Mr. Trump has triggered frustration among some foreign policy neoconservatives, who argue that a sustained U.S. troop presence is critical to the administration’s stated policy of confronting Iran-backed proxy militias such as Hezbollah — the Lebanon-based group whose operations have grown inside Syria in recent years.

The president stirred confusion last week when he commented during a lengthy Cabinet meeting that Iran already “can do what they want” in Syria. He quickly moved on without clarifying, but Israeli media reported that the government was shocked by the comment.

Mr. Pompeo also sought Monday to tamp down concerns that Iran stood to gain in Syria from Mr. Trump’s pullout, claiming ahead of his own trip to the region that the Syria drawdown won’t alter the administration’s growing push to curb Tehran’s influence and proxy operations.

“There’s no change in our counter-Iran strategy,” the secretary of state told CNBC in an interview. He described the impending troop pullout as a “change of tactics” that won’t diminish the U.S. commitment “to the defeat of the [Islamic State] caliphate” or destroy the terrorist group globally.

Mr. Pompeo also expressed confidence that Turkey can be trusted not to turn against U.S.-backed Kurds in Syria. He said Turkish officials have given assurances “that the folks that we’d fought with — that assisted us in the counter-ISIS campaign — would be protected.”

Senior State Department officials said Mr. Pompeo’s trip will focus on shoring up regional alliances challenged by confusion over the Syria pullout and other sticky developments, including the ongoing humanitarian crisis and war in Yemen and the October killing of Saudi journalist Jamal Khashoggi in Turkey.

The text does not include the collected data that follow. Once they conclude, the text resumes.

-- ==== Sys2Proof/Machine/Ops.lean ====
section
/-! DEFINITION. The named operations over registers and memory, the environment's verdict on an access, fetching, taking an
exception, and the end of an instruction. -/

namespace Sys2Proof.Machine

open Sys2Proof.Config

/-! ### Registers -/

/-- MM[i] (10_state.md R21). -/
def State.getMm (s : State) (i : BitVec 3) : Word64 := s.mm[i.toNat]'i.isLt

/-- MM[i] <- x. -/
def State.setMm (s : State) (i : BitVec 3) (x : Word64) : State := { s with mm := s.mm.set i.toNat x i.isLt }

/-- V[i] (10_state.md R22). -/
def State.getV (s : State) (i : BitVec 5) : VecWord := s.v[i.toNat]'i.isLt

/-- V[i] <- x. -/
def State.setV (s : State) (i : BitVec 5) (x : VecWord) : State := { s with v := s.v.set i.toNat x i.isLt }

/-- K[i] (10_state.md R24). -/
def State.getK (s : State) (i : BitVec 3) : Word64 := s.k[i.toNat]'i.isLt

/-- GPR[i] (10_state.md R25). -/
def State.getGpr (s : State) (i : BitVec 4) : Word64 := s.gpr[i.toNat]'i.isLt

/-- V[i][w-1:0] (10_state.md R23): a source is read in its low bits only. -/
def State.readVec (s : State) (w : Nat) (i : BitVec 5) : BitVec w := (s.getV i).setWidth w

/-- V[i][127:0] <- r, the bits above unmodified (R23, legacy forms). -/
def State.writeXmmKeep (s : State) (i : BitVec 5) (r : BitVec 128) : State :=
  s.setV i ((s.getV i).extractLsb' 128 384 ++ r)

/-- V[i][w-1:0] <- r and V[i][MAXVL-1:w] <- 0 (R23, VEX and EVEX forms). -/
def State.writeVecZero (s : State) (w : Nat) (i : BitVec 5) (r : BitVec w) : State := s.setV i (r.setWidth 512)

/-- MAXVL (00_scope.md R7, D3): 512 when AVX512BW is present, else 256 when AVX is, else 128. -/
def maxvl (f : Features) : Nat := if f.avx512bw then 512 else if f.avx then 256 else 128

/-- The 80-bit x87 data register that MM[i] is the low 64 bits of (10_state.md R32). -/
def State.x87Reg (s : State) (i : BitVec 3) : BitVec 80 := s.x87High[i.toNat]'i.isLt ++ s.getMm i

/-- The x87 top-of-stack field: bits 13:11 of the status word (PRESUMED, log 28). -/
def State.x87Top (s : State) : BitVec 3 := s.x87Status.extractLsb' 11 3

/-- After an MMX form every piece of x87 state but MM[0..7] is unknown (10_state.md R32, D5): free values (log 14). -/
def State.havocX87 (s : State) : State :=
  let n := s.freeCount
  { s with
    x87High := #v[freeX87High n 0, freeX87High n 1, freeX87High n 2, freeX87High n 3,
      freeX87High n 4, freeX87High n 5, freeX87High n 6, freeX87High n 7]
    x87Tag := freeX87Tag n
    x87Status := freeX87Status n }

/-- SegBase (10_state.md R26): FS and GS by an override, else a base of zero. -/
def State.segBase (s : State) : Option Seg → Word64
  | none => 0#64
  | some .fs => s.fsBase
  | some .gs => s.gsBase

/-! ### Memory -/

/-- What a byte that is not listed reads as: 00H (DESIGN CHOICE, log 6). -/
def Memory.unlisted : Byte := 0#8

/-- The byte at address `a`. -/
def Memory.read : Memory → Nat → Byte
  | [], _ => Memory.unlisted
  | (k, b) :: m, a => if k = a then b else Memory.read m a

/-- Remove address `a` from a list of rising addresses. -/
def Memory.erase : Memory → Nat → Memory
  | [], _ => []
  | (k, b) :: m, a => if k = a then m else (k, b) :: Memory.erase m a

/-- Put a byte at address `a` into a list of rising addresses. -/
def Memory.insert : Memory → Nat → Byte → Memory
  | [], a, x => [(a, x)]
  | (k, b) :: m, a, x =>
    if a < k then (a, x) :: (k, b) :: m
    else if a = k then (a, x) :: m
    else (k, b) :: Memory.insert m a x

/-- Store one byte, keeping the canonical form. No form in scope stores (20_memory.md R45): this is how a launch state or a
program is put together. -/
def Memory.write (m : Memory) (a : Nat) (x : Byte) : Memory :=
  if x = Memory.unlisted then Memory.erase m a else Memory.insert m a x

/-- Store bytes from address `a` up; addresses are taken modulo 2^64. -/
def Memory.writeBytes : Memory → Word64 → List Byte → Memory
  | m, _, [] => m
  | m, a, x :: xs => Memory.writeBytes (Memory.write m a.toNat x) (a + 1#64) xs

/-- Addresses rise strictly from `lo` on, lie below 2^64, and no listed byte is what an unlisted one reads as. -/
def Memory.wfFrom : Nat → Memory → Bool
  | _, [] => true
  | lo, (k, b) :: m => decide (lo ≤ k) && decide (k < 2 ^ 64) && b != Memory.unlisted && Memory.wfFrom (k + 1) m

/-- The canonical form of memory. -/
def Memory.wf (m : Memory) : Bool := Memory.wfFrom 0 m

/-- The little-endian value of the bytes from address `a` up: the byte at `a + j` is bits `8j+7:8j` (20_memory.md R41, R42). -/
def Memory.readLe (w : Nat) (m : Memory) (a : Nat) : BitVec w := pack w (fun j => m.read (a + j))

/-! ### The verdict on an access -/

/-- The number of bits below which a canonical address of the lower half stays. -/
def halfBits : VaWidth → Nat
  | .bits48 => 47
  | .bits57 => 56

/-- Every byte of `a .. a+n-1` is at a canonical address and the range does not wrap (20_memory.md R41, R51). -/
def State.canonicalRange (s : State) (a n : Nat) : Bool :=
  decide (a + n ≤ 2 ^ halfBits s.vaWidth) || (decide (2 ^ 64 - 2 ^ halfBits s.vaWidth ≤ a) && decide (a + n ≤ 2 ^ 64))

/-- The access `a .. a+n-1` is in the extent of a rule. -/
def inExtent (a n : Nat) : Extent → Bool
  | .touching first last => decide (first.toNat < a + n) && decide (a ≤ last.toNat)
  | .starting first last size => decide (first.toNat ≤ a) && decide (a ≤ last.toNat) && n == size

/-- The lowest byte of an access at `a` that the extent is about. -/
def extentStart (a : Nat) : Extent → Nat
  | .touching first _ => max a first.toNat
  | .starting _ _ _ => a

/-- The rule is about this kind of access and the access `a .. a+n-1` is in its extent. -/
def ruleApplies (kind : AccessKind) (a n : Nat) (r : FaultRule) : Bool := r.kind == kind && inExtent a n r.extent

def isSegmentVerdict : Verdict → Bool
  | .gp => true
  | .ss => true
  | .pf _ => false
  | .device => false

def isPageVerdict : Verdict → Bool
  | .gp => false
  | .ss => false
  | .pf _ => true
  | .device => false

/-- The #PF error code (60_exceptions.md R143). For a read: bit 1 = 0, bit 2 = (CPL = 3), bit 4 = 0, the other bits as the
environment has them, bit 0 (page present) among them; for a fetch all as the environment has them (log 9). -/
def pfCode (kind : AccessKind) (cpl : BitVec 2) (code : BitVec 32) : BitVec 32 :=
  match kind with
  | .read => (code &&& ~~~0x16#32) ||| (if cpl = 3#2 then 4#32 else 0#32)
  | .fetch => code

/-- What the rule that decides an access at `a` makes of it. The verdict is raised as it stands (20_memory.md R41), `ss` also
where the access is not SS-relative and `gp` also where it is (DEDUCED, log 32). #PF records the lowest byte of the access that
the rule is about (log 8). -/
def verdictStop (kind : AccessKind) (cpl : BitVec 2) (a : Nat) (r : FaultRule) : Stop :=
  match r.verdict with
  | .gp => .exc .gp
  | .ss => .exc .ss
  | .pf code => .exc (.pf (pfCode kind cpl code) (BitVec.ofNat 64 (extentStart a r.extent)))
  | .device => .refuse .deviceMemory

/-- MemFault (00_scope.md R7): the environment's verdict on the access, `#GP`/`#SS` before `#PF` (D16) before a device window;
within these the first rule that applies to the access. -/
def State.memFault (s : State) (a n : Nat) (kind : AccessKind) : Option Stop :=
  let hits := s.faultRules.filter (ruleApplies kind a n)
  match hits.find? (fun r => isSegmentVerdict r.verdict) with
  | some r => some (verdictStop kind s.cpl a r)
  | none =>
    match hits.find? (fun r => isPageVerdict r.verdict) with
    | some r => some (verdictStop kind s.cpl a r)
    | none => hits.head?.map (verdictStop kind s.cpl a)

/-- A memory operand: its linear address, and whether it is relative to SS (30_encoding.md R67). -/
structure MemRef where
  la : Word64
  ssRel : Bool
  deriving DecidableEq, Repr

/-- MemRead(LA, w/8) (20_memory.md R41, R51): canonical, then the environment's verdict, then the bytes. -/
def memRead (w : Nat) (r : MemRef) (s : State) : Except Stop (BitVec w) :=
  if !s.canonicalRange r.la.toNat (w / 8) then .error (.exc (if r.ssRel then .ss else .gp))
  else match s.memFault r.la.toNat (w / 8) .read with
    | some st => .error st
    | none => .ok (s.mem.readLe w r.la.toNat)

/-! ### Fetch -/

/-- Why the byte at `a` cannot be fetched: it is past the canonical range (10_state.md R27: a fault, no wrap-around), or the
environment's verdict (60_exceptions.md R150). -/
def State.fetchStop (s : State) (a : Nat) : Option Stop :=
  if !s.canonicalRange a 1 then some (.exc .gp) else s.memFault a 1 .fetch

/-- Up to `n` instruction bytes from `a` up, and what stopped the fetch, if anything did (20_memory.md R42, R47). -/
def State.fetchFrom (s : State) : Nat → Nat → List Byte × Option Stop
  | _, 0 => ([], none)
  | a, n + 1 =>
    match s.fetchStop a with
    | some st => ([], some st)
    | none =>
      let rest := s.fetchFrom (a + 1) n
      (s.mem.read a :: rest.1, rest.2)

/-- The bytes at pc, as many as an instruction can have (30_encoding.md R86). -/
def State.fetch (s : State) : List Byte × Option Stop := s.fetchFrom s.pc.toNat maxInstrBytes

/-! ### Exceptions -/

/-- The vector number of an exception (60_exceptions.md R143). -/
def Exception.vector : Exception → Nat
  | .ud => 6
  | .nm => 7
  | .ss => 12
  | .gp => 13
  | .pf _ _ => 14
  | .mf => 16
  | .ac => 17

/-- The error code of an exception, if it has one (60_exceptions.md R143), as 32 bits: the spec gives no width (PRESUMED,
log 33). -/
def Exception.errorCode : Exception → Option (BitVec 32)
  | .ud => none
  | .nm => none
  | .ss => some 0#32
  | .gp => some 0#32
  | .pf code _ => some code
  | .mf => none
  | .ac => some 0#32

/-- The state an exception leaves (60_exceptions.md R143, R152): CR2 receives the faulting address of a #PF, and nothing else
changes, pc included. -/
def State.afterException (s : State) : Exception → State
  | .ud => s
  | .nm => s
  | .ss => s
  | .gp => s
  | .pf _ addr => { s with cr2 := addr }
  | .mf => s
  | .ac => s

/-- Taking an exception: the one operation that does it. The spec gives no entry to a handler and no return (R152, R153, D15):
the run ends in a fault outcome that records the exception, its error code and the state, with the faulting pc. -/
def raise (x : Exception) (s : State) : Host.Outcome State Fault Refusal := .fault (.raised x (s.afterException x))

/-- End an instruction that a check or an access stopped. -/
def stop (st : Stop) (s : State) : Host.Outcome State Fault Refusal :=
  match st with
  | .exc x => raise x s
  | .refuse r => .refused r

/-! ### The end of an instruction -/

/-- pc + len (10_state.md R27). Where the instruction's last byte is the last of the address space there is no such address and
the spec gives none: a free value (log 16). -/
def State.nextPc (s : State) (len : Nat) : Word64 :=
  if s.pc.toNat + len < 2 ^ 64 then s.pc + BitVec.ofNat 64 len else freePc s.freeCount

/-- pc <- pc + len; the free values used are used up (log 17). -/
def State.retire (s : State) (len : Nat) : State := { s with pc := s.nextPc len, freeCount := s.freeCount + 1 }

end Sys2Proof.Machine
end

A main theme of the trip, which will include stops in Jordan, Egypt, Qatar, Saudi Arabia, Bahrain, the United Arab Emirates, Kuwait and Oman, will be to convey the message that “the United States is not leaving the Middle East,” one senior official told reporters on background.

In addition to pushing for an end to the nearly 2-year-old diplomatic standoff among Gulf Arab nations, the official said, Mr. Pompeo hopes to rally officials across the region to support the administration’s effort to isolate the government of Iran.

“The secretary will continue his work on galvanizing our regional partners and allies to counter the regime’s destabilizing activities,” the official said.

Mr. Pompeo is scheduled to give a major speech this week in Cairo about “America as a force for good in the region,” the State Department said.

Dave Boyer, Carlo Muñoz and David Sands contributed to this report.